> [Exercise description] Repeat every line of the following material exactly.

>>

theorem frameByte_of_joining (h : s.link.badFrame = false) (hspoils : ¬spoils (s.link.buffer ++ [v]) = true)
    (hsize : frameSize (s.link.buffer ++ [v]) ≠ some (s.link.buffer ++ [v]).length) :
    frameByte v s = s.modLink fun p => { p with state := .receiving, buffer := s.link.buffer ++ [v],
                                                byteTimer := .running 1000 } := by
  unfold frameByte
  rw [if_neg (ne_true_of_eq_false h)]
  dsimp only
  rw [if_neg hspoils, if_neg hsize]
  rfl

theorem frameByte_of_whole (h : s.link.badFrame = false) (hspoils : ¬spoils (s.link.buffer ++ [v]) = true)
    (hsize : frameSize (s.link.buffer ++ [v]) = some (s.link.buffer ++ [v]).length) :
    frameByte v s = if frameCrcGood (s.link.buffer ++ [v]) then acceptRequest (requestOf (s.link.buffer ++ [v])) s
      else answerBadFrame s := by
  unfold frameByte
  rw [if_neg (ne_true_of_eq_false h)]
  dsimp only
  rw [if_neg hspoils, if_pos hsize]

theorem frameCrcGood_iff {buf : List Byte} : frameCrcGood buf = true ↔
    toLE 2 (crc16 (buf.take (buf.length - 2))).toNat = buf.drop (buf.length - 2) := decide_eq_true_iff

end

/-- Settles O33: each fate of a byte by the tests on the buffer it makes. -/
theorem linkByteJoinsOrEndsTheFrame : Obligations.LinkByteJoinsOrEndsTheFrame := by
  unfold Obligations.LinkByteJoinsOrEndsTheFrame
  intro v c s hpow hreset hc
  rw [exec_linkByte_of_powered hpow hc]
  have taken (h : s.link.state = .receiving ∨ (s.link.state = .idle ∧ s.link.overrun = false)) :=
    linkByteArrives_of_taking (v := v) hreset h
  refine ⟨fun htakes hmark => ?_, fun htakes hclear hspoilt => ?_, fun htakes hclear hspoilt hwhole => ?_,
    fun htakes hclear hspoilt hwhole hgood => ?_, fun htakes hclear hspoilt hwhole hgood => ?_, fun hidle hover => ?_⟩
  · rw [taken htakes, frameByte_of_marked hmark]
    rfl
  · rw [taken htakes, frameByte_of_spoiling hclear (spoils_iff.mpr hspoilt)]
    rfl
  · rw [taken htakes, frameByte_of_joining hclear (mt spoils_iff.mp hspoilt) (mt frameSize_iff.mp hwhole)]
    rfl
  · rw [taken htakes, frameByte_of_whole hclear (mt spoils_iff.mp hspoilt) (frameSize_iff.mpr hwhole),
      if_neg (mt frameCrcGood_iff.mp hgood)]
    rfl
  · have hheader : ReadHeader ((s.link.buffer ++ [v]).headD 0) ∨ WriteHeader ((s.link.buffer ++ [v]).headD 0) :=
      hwhole.imp And.left And.left
    have hlen : 5 ≤ (s.link.buffer ++ [v]).length := by
      obtain ⟨-, hlen⟩ | ⟨-, hlen, -⟩ := hwhole <;> omega
    rw [taken htakes, frameByte_of_whole hclear (mt spoils_iff.mp hspoilt) (frameSize_iff.mpr hwhole),
      if_pos (frameCrcGood_iff.mpr hgood), requestOf_of_header hlen hheader]
    rfl
  · rw [linkByteArrives_of_idle_marked hreset hidle hover]
    rfl

end Sys2Proof.Machine
end

section
/-! SUPPORT. A request's frame, byte by byte (R139, R181). -/

namespace Sys2Proof.Machine
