-- ==== Sys2Proof/Syntax.lean ====
section
/-! DEFINITION. The instruction set: one constructor for each row of spec/opcode_table.json.
A row with a word (the first 180) carries `c`, what its word and its unit's prefix say beside the operands, and the operand
fields as they stand in the word (spec/03_formats.md R40, spec/04_opcode_map.md R59 to R65). A row without a word is a step
of another agent of the package (spec/95_what_each_step_holds.md) and carries what identifies the occurrence. -/

namespace Sys2Proof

<<

> [Solution to this task]
theorem frameByte_of_joining (h : s.link.badFrame = false) (hspoils : ¬spoils (s.link.buffer ++ [v]) = true)
    (hsize : frameSize (s.link.buffer ++ [v]) ≠ some (s.link.buffer ++ [v]).length) :
    frameByte v s = s.modLink fun p => { p with state := .receiving, buffer := s.link.buffer ++ [v],
                                                byteTimer := .running 1000 } := by
  unfold frameByte
  rw [if_neg (ne_true_of_eq_false h)]
  dsimp only
  rw [if_neg hspoils, if_neg hsize]
  rfl

theorem frameByte_of_whole (h : s.link.badFrame = false) (hspoils : ¬spoils (s.link.buffer ++ [v]) = true)
    (hsize : frameSize (s.link.buffer ++ [v]) = some (s.link.buffer ++ [v]).length) :
    frameByte v s = if frameCrcGood (s.link.buffer ++ [v]) then acceptRequest (requestOf (s.link.buffer ++ [v])) s
      else answerBadFrame s := by
  unfold frameByte
  rw [if_neg (ne_true_of_eq_false h)]
  dsimp only
  rw [if_neg hspoils, if_pos hsize]

theorem frameCrcGood_iff {buf : List Byte} : frameCrcGood buf = true ↔
    toLE 2 (crc16 (buf.take (buf.length - 2))).toNat = buf.drop (buf.length - 2) := decide_eq_true_iff

end

/-- Settles O33: each fate of a byte by the tests on the buffer it makes. -/
theorem linkByteJoinsOrEndsTheFrame : Obligations.LinkByteJoinsOrEndsTheFrame := by
  unfold Obligations.LinkByteJoinsOrEndsTheFrame
  intro v c s hpow hreset hc
  rw [exec_linkByte_of_powered hpow hc]
  have taken (h : s.link.state = .receiving ∨ (s.link.state = .idle ∧ s.link.overrun = false)) :=
    linkByteArrives_of_taking (v := v) hreset h
  refine ⟨fun htakes hmark => ?_, fun htakes hclear hspoilt => ?_, fun htakes hclear hspoilt hwhole => ?_,
    fun htakes hclear hspoilt hwhole hgood => ?_, fun htakes hclear hspoilt hwhole hgood => ?_, fun hidle hover => ?_⟩
  · rw [taken htakes, frameByte_of_marked hmark]
    rfl
  · rw [taken htakes, frameByte_of_spoiling hclear (spoils_iff.mpr hspoilt)]
    rfl
  · rw [taken htakes, frameByte_of_joining hclear (mt spoils_iff.mp hspoilt) (mt frameSize_iff.mp hwhole)]
    rfl
  · rw [taken htakes, frameByte_of_whole hclear (mt spoils_iff.mp hspoilt) (frameSize_iff.mpr hwhole),
      if_neg (mt frameCrcGood_iff.mp hgood)]
    rfl
  · have hheader : ReadHeader ((s.link.buffer ++ [v]).headD 0) ∨ WriteHeader ((s.link.buffer ++ [v]).headD 0) :=
      hwhole.imp And.left And.left
    have hlen : 5 ≤ (s.link.buffer ++ [v]).length := by
      obtain ⟨-, hlen⟩ | ⟨-, hlen, -⟩ := hwhole <;> omega
    rw [taken htakes, frameByte_of_whole hclear (mt spoils_iff.mp hspoilt) (frameSize_iff.mpr hwhole),
      if_pos (frameCrcGood_iff.mpr hgood), requestOf_of_header hlen hheader]
    rfl
  · rw [linkByteArrives_of_idle_marked hreset hidle hover]
    rfl

end Sys2Proof.Machine
end

section
/-! SUPPORT. A request's frame, byte by byte (R139, R181). -/

namespace Sys2Proof.Machine
-- ==== Sys2Proof/Syntax.lean ====
section
/-! DEFINITION. The instruction set: one constructor for each row of spec/opcode_table.json.
A row with a word (the first 180) carries `c`, what its word and its unit's prefix say beside the operands, and the operand
fields as they stand in the word (spec/03_formats.md R40, spec/04_opcode_map.md R59 to R65). A row without a word is a step
of another agent of the package (spec/95_what_each_step_holds.md) and carries what identifies the occurrence. -/

namespace Sys2Proof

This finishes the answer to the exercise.